The results of analyses described in this dissertation suggest that for vowels,
constriction location is generally preserved post-operatively while constriction degree is
not always. For consonants, however, constriction degree (or manner of articulation) is
always preserved, whereas constriction location and the articulator used is not always
preserved. By considering these patterns within frameworks positing articulatory and
acoustic goals of production, we can evaluate to what degree the results seem to provide
support for one framework or the other.
If it is the case that speech production goals are articulatory in nature, the fact that
patients exhibit within-gesture compensation involving the jaw to achieve constriction
degree in vowel gestures that have been affected by their lingual resection can be
straightforwardly explained. That both glossectomy patients produce consonant
constrictions compensatorily with articulators other than those typically used, may
initially seem problematic for a theory positing articulatory, rather than acoustic, goals of
96
production. However, rather than being conceptualized as an asymmetry in preservation
patterns between vowels and consonants, an alternative view may be considered. Since
vowels are characterized by their filter properties while consonants are characterized as
source generators (e.g. full stop, turbulence, etc.), perhaps it is that the source or
aerodynamics, relying on the constriction degree of the entire vocal tract tube, tends to be
highly preserved, even when constriction degree at the gestural level is not. Though
current versions of Articulatory Phonology and TaDA do not allow for constriction
location or constriction degree specification at levels higher than the gesture, the version
of Articulatory Phonology proposed in Browman and Goldstein’s (1989) paper allows for
specification of constriction location and constriction degree at multiple hierarchical
levels (including the gesture and tube levels). Thus, if the constriction degree goals at the
level of the gesture cannot be met, the aerodynamic, source goals (constriction degree at
the tube level) still may be met by the use of other articulators. In this way, preservation
of these aerodynamic, source goals may drive the cross-gestural compensation in
consonants observed in the patient data.
Perturbation studies have shown that the acoustics of a segment are sometimes
preserved by means of altering the articulatory configuration (compensation) when
external constraints are imposed. The DIVA model predicts that in bite-block
perturbation experiments, speakers will adapt quickly to the perturbation and that typical
acoustics will be preserved. Data from typical speakers are consistent with the model’s
prediction (Guenther, 1998). Another experiment carried out by Savariaux (1995)
perturbed speakers’ production of /u/ by imposing a tube that limited the degree to which
speakers could form a tight labial constriction. Seven of the eleven speakers compensated
for the perturbation by pulling the tongue body back to form a more posterior
constriction. In so doing, the acoustics of the production were improved, however
complete compensation (i.e. to produce completely typical acoustics) was not achieved,
though the DIVA model predicted full compensation by means of tongue body retraction.

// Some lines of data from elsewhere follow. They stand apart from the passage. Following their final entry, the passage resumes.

-- ==== Sys2Proof/Tests/Slice0.lean ====
section
/-! SUPPORT. Tests of the model on values the spec gives, the smoke tests of WellFormed, and for every statement
with hypotheses a witness that something meets them. The expected values come from spec/95_test_vectors.md (the ids
S…, D-…) and from the rules named. -/

namespace Sys2Proof.Tests
open Sys2Proof.Machine

/-! ### WellFormed: each check refuses an ill-formed term (30_encoding R49, 20_memory R43, 00_scope R4, R5, R7) -/

theorem test_refuse_reserved_bit : ¬ legalWord 0x0201 ∧ ¬ legalWord 0x8001 := by decide
theorem test_refuse_opcode : ¬ legalWord 0x0000 ∧ ¬ legalWord 0x0005 ∧ ¬ legalWord 0x00FF := by decide
theorem test_refuse_flag : ¬ legalWord 0x0101 ∧ ¬ legalWord 0x0112 ∧ ¬ legalWord 0x0123 := by decide
theorem test_instr_wf : ∀ i ∈ Instr.all, i.wf := by decide
theorem test_refuse_access :
    HostAccess.wf Config.params (.read 6) = false ∧ HostAccess.wf Config.params (.write 6 0) = false ∧
    HostAccess.wf Config.params (.write 0 0x10000) = false ∧
    HostAccess.wf Config.params (.write 4 (2 ^ 256)) = false ∧
    HostAccess.wf Config.params (.writeIbuf 128 0) = false ∧
    HostAccess.wf Config.params (.readIbuf 128) = false ∧
    HostAccess.wf Config.params (.readObuf 264) = false := by decide
theorem test_accept_access :
    HostAccess.wf Config.params (.read 5) = true ∧ HostAccess.wf Config.params (.write 0 0xFFFF) = true ∧
    HostAccess.wf Config.params (.write 3 0x10000) = true ∧
    HostAccess.wf Config.params (.writeIbuf 127 0) = true ∧
    HostAccess.wf Config.params (.readObuf 263) = true := by decide
theorem test_refuse_curve :
    ¬ Curve.ranges ⟨13, 0, 7⟩ ∧ ¬ Curve.ranges ⟨2 ^ 256 + 3, 0, 7⟩ ∧ ¬ Curve.ranges ⟨7, 7, 0⟩ ∧
    ¬ Curve.ranges ⟨7, 0, 7⟩ := by decide
theorem test_refuse_composite : ¬ Curve.wf ⟨15, 0, 7⟩ := fun h => absurd (show Nat.Prime 15 from h.prime) (by norm_num)
theorem test_refuse_alphabet :
    ¬ alphabetWf (0x31 :: Config.alphabet) ∧ ¬ alphabetWf (0x32 :: Config.alphabet.tail) := by decide
theorem test_refuse_capacities :
    ¬ capacitiesWf 0 264 ∧ ¬ capacitiesWf 128 263 ∧ ¬ capacitiesWf 1 64 ∧ ¬ capacitiesWf 65536 65535 := by
  decide

/-! ### Decoding: the words of 30_encoding R46 and R48, bit by bit (`RSV`, `C`, `OP`) -/

theorem test_decode_b58enc : decode 0b0000000000000001 = .ok .b58enc := by decide
theorem test_decode_b58dec : decode 0b0000000000000010 = .ok .b58dec := by decide
theorem test_decode_b58cenc : decode 0b0000000000000011 = .ok .b58cenc := by decide
theorem test_decode_b58cdec : decode 0b0000000000000100 = .ok .b58cdec := by decide
theorem test_decode_pt2pk :
    decode 0b0000000000010000 = .ok (.pt2pk false) ∧ decode 0b0000000100010000 = .ok (.pt2pk true) := by decide
theorem test_decode_recy :
    decode 0b0000000000010001 = .ok (.recy false) ∧ decode 0b0000000100010001 = .ok (.recy true) := by decide
theorem test_decode_pk2pt : decode 0b0000000000010010 = .ok .pk2pt := by decide
theorem test_decode_hash160 : decode 0b0000000000100000 = .ok .hash160 := by decide
theorem test_decode_addr : decode 0b0000000000100001 = .ok .addr := by decide
theorem test_decode_wifenc :
    decode 0b0000000000100010 = .ok (.wifenc false) ∧ decode 0b0000000100100010 = .ok (.wifenc true) := by decide
theorem test_decode_wifdec : decode 0b0000000000100011 = .ok .wifdec := by decide
theorem test_decode_sec2pk :
    decode 0b0000000000100100 = .ok (.sec2pk false) ∧ decode 0b0000000100100100 = .ok (.sec2pk true) := by decide

/-- D-X1 to D-X5: illegal words, each rejected for the test it fails. -/
theorem test_decode_rejects :
    decode 0x0000 = .error .unknownOpcode ∧ decode 0x0101 = .error .flagNotAllowed ∧
    decode 0x0201 = .error .reservedBits ∧ decode 0x8001 = .error .reservedBits ∧
    decode 0x0005 = .error .unknownOpcode ∧ decode 0x0013 = .error .unknownOpcode ∧
    decode 0x0025 = .error .unknownOpcode ∧ decode 0x00FF = .error .unknownOpcode := by decide
theorem test_decode_rejects_flag :
    decode 0x0112 = .error .flagNotAllowed ∧ decode 0x0120 = .error .flagNotAllowed ∧
    decode 0x0121 = .error .flagNotAllowed ∧ decode 0x0123 = .error .flagNotAllowed := by decide

/-- 30_encoding R46: "`PT2PK` with `compressed = true` is ... word `0x0110`". -/
theorem test_encode_pt2pk : encode (.pt2pk true) = 0x0110 ∧ decodeTableWord 16 0x0110 = some (.pt2pk true) := by
  decide

/-! ### The plain codec (95_test_vectors sections 1 and 2) -/

/-- S1 and D-E1, D-E6, D-E7, D-E9, D-E10, D-E11. -/
theorem test_b58enc :
    b58enc Config.params [0, 0, 0] = [0x31, 0x31, 0x31] ∧ b58enc Config.params [] = [] ∧
    b58enc Config.params [0x3A] = [0x32, 0x31] ∧ b58enc Config.params [0xFF] = [0x35, 0x51] ∧
    b58enc Config.params [0, 0, 1] = [0x31, 0x31, 0x32] ∧
    b58enc Config.params [0, 1, 0] = [0x31, 0x35, 0x52] ∧
    b58enc Config.params [0xFF, 0xFF] = [0x4C, 0x55, 0x76] := by decide

/-- D-D1, D-D6, D-D7, D-D8, and D-D9, D-D14 to D-D17: `InvalidCharacter` wherever the character stands. -/
theorem test_b58dec :
    b58dec Config.params [] = .ok [] ∧ b58dec Config.params [0x31, 0x7A] = .ok [0x00, 0x39] ∧
    b58dec Config.params [0x7A, 0x7A] = .ok [0x0D, 0x23] ∧
    b58dec Config.params [0x32, 0x31, 0x31] = .ok [0x0D, 0x24] ∧
    ∀ t ∈ ([[0x30], [0x32, 0x20, 0x31], [0x61, 0x62, 0x63, 0x30], [0x31, 0x00], [0x31, 0x80]] : List ByteString),
      b58dec Config.params t = .error .invalidCharacter := by decide

/-! ### The checksum envelope, with the digests of 95_test_vectors section 3 as a table -/

/-- A digest of which only the first bytes are known. -/
def digest (bs : ByteString) : Vector Byte 32 := Vector.ofFn fun i => bs.getD i.val 0

/-- The default parameters with `SHA256` known on two arguments: what `p` gives, and what that gives. -/
def tableParams (p : ByteString) (inner outer : Vector Byte 32) (ripemd : Vector Byte 20) : Params :=
  { Config.params with
    sha256 := fun x => if x = p then inner else if x = inner.toList then outer else digest []
    ripemd160 := fun _ => ripemd }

Though the authors explain that the speakers that did not exhibit compensation may have
been physically incapable of doing so given their vocal tract anatomy, or that their
forward models may have been inaccurate in these regions, making full compensation
impossible, they admit that “further investigation…is needed before ruling out the
97
possibility that some speakers use invariant targets that are more ‘constriction-like’.” It
would be interesting, indeed, to simulate post-glossectomy speech using the DIVA model
to determine whether, as in other cases involving perturbation, motor equivalence and
pre-perturbation acoustics prevail. If this is the case, the actual patient data could
potentially serve as preliminary evidence against a theory positing invariant acoustic
goals for vowels, and against the validity of the DIVA model of vowel production, in
particular. If patients do, in fact, use acoustic speech targets and have intact awareness of
the lingual tissue and an intact forward mapping mechanism, linking articulation with
acoustics, motor equivalence (compensation) in vowels to achieve typical acoustics
would be expected. Two explanations for patients not preserving acoustics post-
operatively, even if they do utilize acoustic targets, would be (i) inability to move the
articulators to produce the target acoustic output and (ii) impaired tongue awareness or an
inaccurate (not ‘updated’) forward map, linking tongue movements with acoustics
produced.
1
In the latter case, no motor equivalence would be expected, as was observed
for the four speakers in the Savariaux (1995) study that did not demonstrate articulatory
compensation to preserve acoustics of /u/ in the lip tube perturbation experiment. Finally,
it must be considered that adaptation periods for perturbations caused by structural
changes to the vocal tract such as a glossectomy tend to be far longer than those that
inhibit specific articulator movements (e.g. bite block or lip tube perturbations)
(McFarland and Baum, 1997) and that this may reflect yet unidentified differences in
ways that perturbations of different kinds affect the speech motor system. These very
differences may prevent the effects of perturbations caused by structural changes to the
vocal tract from being reflected accurately by current speech models.
A theory of acoustic goals of speech production predicts the patterns in post-
operative consonant production quite well. In post-operative speech we observe source,
aerodynamics, or tube constriction degree being preserved while compensation by
altering constriction location and articulators is evident. These findings are consistent
with a theory in which, “the only invariant target for a speech sound is the auditory
perceptual target, and this target can be reached with an infinite number of different
1
The same argument could be made for articulatory targets with impaired lingual
awareness and is modeled in the blind task dynamic simulation.
98
articulator configurations or vocal tract constriction configurations depending on things
like…constraints on the articulators.” (Gunther et al., 1998) Consonant compensation can
be explained in a theory of acoustic goals without having to posit goals at multiple levels,
as seems to be required in a theory of articulatory speech motor goals. As in the case of
vowels, it would be useful to determine whether the DIVA model would be capable of
modeling compensatory speech to preserve the acoustics of consonants.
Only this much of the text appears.